Joan Olson was never someone who drifted. From early on, she learned that life had to be gripped tightly—with both hands, with resolve, sometimes too tightly. The middle child of three, raised in a conservative religious household by a devout mother, she grew up sandwiched between expectations she never quite asked for and a longing she couldn’t name until years later.
Now 31, Joan is nearing the end of her law studies—an exhausting, all-consuming chapter that has left her frayed around the edges. On paper, everything looks good: the degree is within reach, the part-time job at the local deli helps pay the bills, and at home waits Marissa, her girlfriend of nearly two years. Their apartment, tucked in one of the city’s nicer districts, is still under renovation—a work in progress, much like their relationship.
Joan would call herself happy, if it weren’t for the lingering doubt. Lately, everything feels brittle. What if the degree falls through at the last moment? What if she’s built her future on a fault line? Marissa, once vibrant and full of fire, has grown quiet, closed off. She leaves in the morning but doesn’t show up for work. She stares blankly when they sit together on the rooftop. Sometimes she disappears. Sometimes Joan follows. And still, there are no answers.
There is fear in Joan—more than she lets on. Not of death, exactly, though the thought of it stirs something cold in her chest. It’s the thought of being left behind that haunts her: abandoned, replaced, forgotten. It’s happened before. Friends. Lovers. Even Richie.
Richie Buffex was her closest friend in university, the first person she ever came out to. They shared childhood scars from the same rough neighborhood, laughed through late-night study sessions, and spoke in a language only they understood. When Richie died of AIDS four years ago—without ever telling her he was sick—it cracked something in Joan that never quite healed. His silence still stings.
Joan’s trust doesn’t come easy anymore. She wants to believe in people, but the cost of being wrong feels too high. Still, she tries. She plans weekly date nights with Marissa, still brings her little gifts, still clings to routines like morning coffee on the roof, pretending things are as they were. But the gestures fall flat. Sometimes she finds the gifts discarded in the trash. Conversations go in circles. Friends offer excuses, distance themselves. Marissa’s friends don’t call anymore. The smell in Marissa’s room grows worse. Joan cleans obsessively, scrubbing away not just the mess but the fear.

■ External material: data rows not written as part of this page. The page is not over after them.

/-- INDIRECT_GATHER: rows of the index token, or the next head: an index token, or another token that is forwarded (R305). -/
def execIndirectGather (l : TileLoc) (s : State) : Result :=
  match edgeCfg s l with
  | some (.gather ty round base fill rows rowLen signed stride) =>
    let c : EdgeCfg := .gather ty round base fill rows rowLen signed stride
    let e := edgeSt s l
    if e.ended then .next s
    else if e.collected ≠ [] then
      if e.pending = [] && !e.awaitReply && e.roundLeft = 0 && (edgeItem c e (e.tile, e.pos)).isNone then
        .next (modEdge s l fun e => { e with collected := [], tile := 0, pos := 0 })
      else .next (readStep s l c 48)
    else match edgeHead s l with
      | none => .next s
      | some k =>
        if k.kind = .data then
          let s := edgeTake s l
          let s := if k.tag then noteEdgeCir s l 0 else s
          .next (modEdge s l fun e => { e with collected := [k], tile := 0, pos := 0 })
        else if !edgeFree s l 0 then .next (notePressed s l [])
        else
          let s := edgeTake s l
          let s := if k.kind = .marker then
              (saveElement s l (markerOrdinal k) fun old => { old with edge := { EdgeSt.start with seq := e.seq } }).modTile l
                fun t => { t with marks := markerOrdinal k }
            else s
          let s := edgeEmit s l { k with seq := e.seq }
          let s := modEdge s l fun e => { e with seq := if k.kind = .marker then e.seq else e.seq + 1, ended := k.last }
          .next (if k.last then leaveRims s l else s)
  | _ => .next s

/-! ## Writing (R217, R218, R234) -/

/-- The position of the data token after a position. -/
def nextData (ty : Nat) (ds : List Dim) (p : Nat × Nat) : Nat × Nat :=
  if p.2 + 1 < tileToks ty ds then (p.1, p.2 + 1) else (p.1 + 1, 0)

/-- What a data token writes: runs of bytes, each within a page (R217). -/
def tokenRuns (width : Nat) (lanes : List (Option Nat)) (x : Vec512) : List (Nat × List Byte) :=
  let each := lanes.zipIdx.filterMap fun (a, i) => a.map fun a => (a, leBytes width (x.toNat / 2 ^ (8 * width * i)))
  (each.foldl (fun (acc : List (Nat × List Byte)) (a, b) => match acc with
    | (a', b') :: r => if a' + b'.length = a ∧ a % 2 ^ 16 ≠ 0 then (a', b' ++ b) :: r else (a, b) :: acc
    | [] => [(a, b)]) []).reverse

/-- The data tokens of a round that write, from a position on: the addresses of their lanes, and what they hold. A tagged token,
whose discard is final, has its place in the order and writes nothing (R217, R234, log 27). -/
def roundToks (ty base : Nat) (ds : List Dim) : Nat × Nat → List Tok → List (List (Option Nat) × Vec512)
  | _, [] => []
  | p, k :: r => (if k.tag then [] else [(tileLanes ty base ds p.1 p.2, k.payload)]) ++ roundToks ty base ds (nextData ty ds p) r

/-- The tokens of a round that write: those with an element inside the tensor (R216, R217). -/
def writingTokens (ty base : Nat) (ds : List Dim) : Nat × Nat → List Tok → Nat
  | _, [] => 0
  | p, k :: r =>
    (if !k.tag && (tileLanes ty base ds p.1 p.2).any Option.isSome then 1 else 0) + writingTokens ty base ds (nextData ty ds p) r

/-- The identifier of the stream engine of a node (R147). -/
def engineId (base : Nat) (e : EdgeSt) : Nat := 64 * rimOf base + e.engine.getD 0

/-- Write a run (R217, R147). -/
def writeRun (l : TileLoc) (id : Nat) (s : State) (run : Nat × List Byte) : State :=
  match edgePa s l .write run.1 with
  | none => s
  | some (pa, _, s) => watchEngine (s.writeMem pa run.2) (edgeWho s l).1 0 run.1 run.2.length id

/-- The granules that the lanes of a token cover whole, in whatever order its strides take them, lose their poison marks, and
become full in a presence page (R302, R311). -/
def coverLanes (l : TileLoc) (width : Nat) (lanes : List (Option Nat)) (s : State) : State :=
  let at_ := lanes.filterMap fun a => a.bind fun va => (edgePa s l .write va).map fun (pa, pres, _) => (pa, pres)
  let s := { s with poison := (coveredBy width (at_.map Prod.fst)).foldl nsDel s.poison }
  (coveredBy width ((at_.filter Prod.snd).map Prod.fst)).foldl (fun s g => fillPresent s (16 * g)) s

/-- Write a data token: its runs, then the granules that they cover (R217, R311). -/
def writeToken (l : TileLoc) (id ty : Nat) (s : State) (k : List (Option Nat) × Vec512) : State :=
  let width := (tyOf ty).width / 8
  coverLanes l width k.1 ((tokenRuns width k.1 k.2).foldl (writeRun l id) s)

/-- Each write raises the launch's count of acknowledgements, which replies lower (R217, R282). -/
def raiseAcks (s : State) (l : TileLoc) (n : Nat) : State :=
  if l.core = portCore then s else
  match (s.tile l).active with
  | none => s
  | some c =>
    let cl := l.core / 132
    let tag := coreTag s l.core
    let s := s.modCore l.core fun k =>
      { k with replies := k.replies ++ List.replicate n { tile := l.tile, tag := tag, handle := c.handle, operands := none } }
    match s.launch? cl c.handle with
    | some x => s.setLaunch cl c.handle { x with acks := x.acks + n }
    | none => s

There is something buried deep in Joan—a hunger to be seen, to be respected, to matter. Not necessarily to be liked, but to be taken seriously. She wants order, predictability, something to hold onto. And yet, she lives with someone who thrives in chaos, someone who used to make her feel alive but now only leaves her confused and afraid.
Joan is not looking for salvation. She doesn’t believe in devils, and her version of God—if He’s out there—is kind, or at least distant enough not to hurt her. She believes in responsibility, in effort, in showing up even when it’s hard. She just doesn’t know how much longer she can keep doing it alone.